The strands of the plot are skilfully interwoven through a dual process of fictionalisation of the real and realisation of the fictional. At one stage the narrator observes that it is difficult “to imagine what Julia Kristeva is thinking in 1980”, as though this were not the case with any real-life person at any given moment. A similar statement is later made about one of the fictitious protagonists, about whom anything could be imagined: “We have no way of knowing what Simon dreams about because we are not inside his head, are we?”

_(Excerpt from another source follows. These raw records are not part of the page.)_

-- ==== Sys2Proof/Certificates/Slice0/Obligations.lean ====
section
/-! DEFINITION. Certificates/Slice0/Obligations.lean: the statements for the provers: what each row of the table does, the order of
completions, and the device right after reset. The terms they use stand in Safety.lean. -/

open Sys2Proof Sys2Proof.Machine

/-! ## Commands of the rings -/

/-- R433, R435, R439: a NOP on a ring of any type that the host produces on completes with OK and changes nothing but the host interface; it
needs neither the set-up lock nor LIVE. A command whose buffer has length 0 completes with LEN_ZERO, one of another length than its layout's
with LEN_BAD, and one whose buffer read fails with DMA_ERR and interrupt source 1 of group 0; each then changes nothing else. -/
def Obligations.CommandChecks : Prop := ∀ (s : State) (t : Nat) (c : Cmd),
  (cmdReady s Op.nop c = true → c.cmplOk = true → AnswersWith (.nop t c) s c Status.ok 0 (s.begin t))
  ∧ ∀ e ∈ ([
      (.channelMode, Op.channelMode, 4), (.rssiArm, Op.rssiArm, 4), (.allowWrite, Op.allowWrite, 16),
      (.allowErase, Op.allowErase, 8), (.recordForget, Op.recordForget, 8), (.ploamSend, Op.ploamSend, 52),
      (.xgemPortSet, Op.xgemPortSet, 16), (.allocSet, Op.allocSet, 36), (.allocClear, Op.allocClear, 4),
      (.termProfile, Op.termProfile, 4), (.termMoveAbort, Op.termMoveAbort, 16), (.svcSet, Op.svcSet, 8),
      (.svcLearn, Op.svcLearn, 8), (.svcMapUp, Op.svcMapUp, 16), (.svcMatchAdd, Op.svcMatchAdd, 8),
      (.svcMatchDel, Op.svcMatchDel, 8), (.rsetWrite, Op.rsetWrite, 24), (.fwdInsert, Op.fwdInsert, 16),
      (.fwdDelete, Op.fwdDelete, 8), (.fwdSearch, Op.fwdSearch, 8), (.fwdMove, Op.fwdMove, 16), (.fwdNext, Op.fwdNext, 16),
      (.fwdFlush, Op.fwdFlush, 16), (.swQprof, Op.swQprof, 16), (.mcGroupSet, Op.mcGroupSet, 8), (.meterSet, Op.meterSet, 32),
      (.shaperSet, Op.shaperSet, 24), (.schedSet, Op.schedSet, 80), (.cbsSet, Op.cbsSet, 16), (.kekSet, Op.kekSet, 64),
      (.keyWrite, Op.keyWrite, 80), (.keyErase, Op.keyErase, 8), (.keyQuery, Op.keyQuery, 4), (.ponKeySet, Op.ponKeySet, 20),
      (.sealSet, Op.sealSet, 16), (.sealPhase, Op.sealPhase, 4), (.sealEpSet, Op.sealEpSet, 24), (.sealEpDel, Op.sealEpDel, 24),
      (.macsecTxSet, Op.macsecTxSet, 32), (.macsecRxSet, Op.macsecRxSet, 64), (.megSet, Op.megSet, 52), (.mepSet, Op.mepSet, 36),
      (.mepDel, Op.mepDel, 4), (.todQuery, Op.todQuery, 4)] : List ((Nat → Cmd → Instr) × Nat × Nat)),
    let u := cmdBase s t e.2.1 c
    cmdReady s e.2.1 c = true → c.cmplOk = true →
      (c.len = 0 → AnswersWith (e.1 t c) s c Status.lenZero 0 u)
      ∧ (c.len ≠ 0 → c.len ≠ e.2.2 → AnswersWith (e.1 t c) s c Status.lenBad 0 u)
      ∧ (c.len = e.2.2 → c.buf = none → AnswersWith (e.1 t c) s c Status.dmaErr 0 (u.raise 0 1))

/-- R441, R442, R444, R447: the commands of the packet rings. A one-descriptor frame joins the host frames of its ring's slice; a
receive buffer is posted; an OMCI packet goes to the OMCC port of its terminal; a counter page is laid out. -/
def Obligations.PacketRings : Prop := ∀ (s : State) (t : Nat) (c : Cmd) (b : List Byte),
  (Buffered s Op.pktTx c b.length b → 0 < b.length → b.length ≤ 16383 → bit c.flags 3 = false → (s.ring c.ring.val).chain = 0 →
    s.ringOwner c.ring.val = 0 → (bit c.flags 0 = false ∨ c.spec ≤ 271) →
    let sl := s.ringBind c.ring.val % 8
    let dest := bit c.flags 0
    let r : FrameRec :=
      { len := b.length, inPort := hostPort, svc := if dest then none else some c.spec, tc := bits c.aux 18 16,
        meta_ := bits c.aux 15 0, tsReq := bit c.flags 1, oneStep := bit c.flags 2, cookie := c.cookie }
    InProgress (.pktTx t c) s Op.pktTx c (((s.begin t).updSlice sl (fun q =>
      { q with hostQ := q.hostQ ++ [([s.host.nextSlot], { rec_ := r, data := b }, if dest then some c.spec else none)] })).wakeSlice sl))
  ∧ (cmdReady s Op.rxBuf c = true → c.cmplOk = true →
    CheckedLater (.rxBuf t c) s t Op.rxBuf c [(c.len == 0, Status.lenZero), (decide (c.len < 128), Status.lenBad)] (fun u => u))
  ∧ (∀ p, Buffered s Op.omciTx c b.length b → 0 < b.length → b.length ≤ 16383 → bit c.flags 3 = false →
    (s.ring c.ring.val).chain = 0 → c.spec ≤ 255 → (s.term (s.ringBind c.ring.val) c.spec).state = .operation →
    s.omccOf (s.ringBind c.ring.val) c.spec = some p →
    ∃ w, exec (.omciTx t c) s = .next w ∧ Answered s c Status.ok b.length w)
  ∧ (cmdReady s Op.cntPage c = true → c.cmplOk = true → s.ringOwner c.ring.val = 0 →
    Checked (.cntPage t c) s t Op.cntPage c [(c.len == 0, Status.lenZero), (c.len != 4096, Status.lenBad),
        (decide (c.spec > 17), Status.opcodeBad), (decide (c.aux ≥ (ctrKind c.spec).objects), Status.destBad)] (fun u =>
      { u with cnt := { u.cnt with pages := u.cnt.pages ++ [{
          slot := s.host.nextSlot, ring := c.ring.val, idx := (s.ring c.ring.val).head,
          cookie := c.cookie, addr := c.addr, kind := c.spec, first := c.aux, objects := pageObjects c.spec c.aux none }] } }))

/-- R43, R69, R377: the commands of a channel and its optics. CHANNEL_MODE writes MODE and US_RATE of a channel that is not
enabled and not in use; RSSI_ARM arms the measurement; MOD_ACCESS sends a read, or a write with its bytes, out on the module's chain. -/
def Obligations.ChannelCommands : Prop := ∀ (s : State) (t : Nat) (c : Cmd) (b : List Byte),
  (Buffered s Op.channelMode c 4 b → s.drl.moves = [] →
    let mode := bits (byteAt b 0) 1 0
    let rate := bits (byteAt b 1) 2 0
    Checked (.channelMode t c) s t Op.channelMode c [(decide (c.spec > 191), Status.chRange), (!modeOk mode rate, Status.modeBad),
        (s.flg Reg.pchCtrl 0 c.spec || (s.ch c.spec).used, Status.chBusy)]
      (fun u => u.setReg Reg.pchCfg (BitVec.ofNat 32 (rate * 16 + mode)) c.spec))
  ∧ (Buffered s Op.rssiArm c 4 b →
    let id := leAt b 0 2
    let dark := bufBit b 2 0
    CheckedLater (.rssiArm t c) s t Op.rssiArm c [(decide (c.spec > 191), Status.chRange),
        (s.fld Reg.pchRssi 31 16 c.spec == 0, Status.rssiOff), ((s.ch c.spec).rssi.isSome, Status.rssiBusy),
        (!dark && !(s.termsOf c.spec).any (fun e => e.2.state == .operation && e.2.onuId == id), Status.notOperating)]
      (fun u => u.updCh c.spec (fun p => { p with rssi := some { slot := s.host.nextSlot, dark := dark, onuId := id, at_ := (s.begin t).time.now } })))
  ∧ (let write := byteAt b 0 == 1
    Buffered s Op.modAccess c (if write then 4 + byteAt b 3 else 4) b → byteAt b 3 ≠ 0 → c.spec ≤ 191 →
    InProgress (.modAccess t c) s Op.modAccess c ((s.begin t).updCh c.spec (fun p => { p with modAt := (s.begin t).time.now }))
    ∧ Gives (.modAccess t c) s (fun u => .modAccess c.spec write (byteAt b 1) (byteAt b 2) (byteAt b 3) (if write then b.drop 4 else []) ∈ u.outs))

/-- R108, R109, R128: the allow-list commands. An entry takes the way that holds its serial number, else the lowest free way of its
set; ALLOW_ERASE clears it and the terminal record beside it; RECORD_FORGET clears the record and suppresses it. Writing or
erasing an entry leaves every terminal as it was; a terminal goes by TERM_DEACTIVATE or TERM_DISABLE. -/
def Obligations.AllowCommands : Prop := ∀ (s : State) (t : Nat) (c : Cmd) (b : List Byte),
  (Buffered s Op.allowWrite c 16 b →
    let e := allowOfBuf b
    let way := (s.allowFind e.sn).orElse (fun _ => (allowWays e.sn).find? (fun k => !(s.allowOf k).valid))
    Checked (.allowWrite t c) s t Op.allowWrite c [(!e.valid || decide (e.tree > 47) || decide (e.pinId.getD 0 > 1022), Status.allowBad),
        (way.isNone, Status.allowFull)]
      (fun u => u.ctxWrite (fun x => { x with allow := x.allow.set (fun _ => {}) (way.getD 0) e })))
  ∧ (Buffered s Op.allowErase c 8 b →
    let way := s.allowFind (beAt b 0 8)
    Checked (.allowErase t c) s t Op.allowErase c [(way.isNone, Status.allowNone)] (fun u =>
      (u.ctxWrite (fun x => { x with allow := x.allow.upd (fun _ => {}) (way.getD 0) (fun e => { e with valid := false }) })).recordClear (way.getD 0)))
  ∧ (Buffered s Op.recordForget c 8 b →
    let sn := beAt b 0 8
    let way := s.allowFind sn
    Checked (.recordForget t c) s t Op.recordForget c [(way.isNone, Status.allowNone)] (fun u =>
      ({ u with forgotten := u.forgotten.filter (· != sn) ++ [sn] } : State).recordClear (way.getD 0)))
  ∧ (cmdReady s Op.allowWrite c = true → Gives (.allowWrite t c) s (fun w => w.terms = s.terms ∧ w.chans = s.chans))
  ∧ (cmdReady s Op.allowErase c = true → Gives (.allowErase t c) s (fun w => w.terms = s.terms ∧ w.chans = s.chans))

Or are we? As the plot thickens, Simon feels increasingly “trapped in a novel”: “How do you know you are not living inside a work of fiction? How do you know that you’re real?” This growing ontological crisis — doubtless stemming from Barthes having read the world like a text — sends us back to the opening sentences: “Life is not a novel. Or at least you would like to believe so”.

One begins to wonder if Simon has not done a Proust: stepped out of the story at the end in order to write it with the benefit of hindsight. This would partly account for the choice of an anonymous present-day narrator piecing together past events. It could also explain some of the anachronisms — goths, yuppies, purple Dr Martens, crack cocaine — which may have been planted by the author as signs of an unreliable memory. The retrospective view provides a rich seam of dramatic irony as the characters’ forecasts prove invariably wrong. This is obviously its main raison d’être, but the time gap also signals a more fundamental distance, as though the ideas of Barthes or Foucault could only be integrated at the level of subject matter, no longer seriously engaged with. Or perhaps the narrative voice is language itself and Simon’s paranoia a manifestation of the novel’s growing self-consciousness. This particular enigma remains unresolved, which is as it should be if literature is understood as the invention of a voice “to which we cannot assign a specific origin”.

Although highly entertaining at times, The 7th Function of Language fails to live up to its title. Everything, including the most obvious allusions (like the ubiquitous Citroën DS that Barthes compared to a Gothic cathedral) is spelt out. After all, what is the point of a roman à clef if the author provides us with all the keys?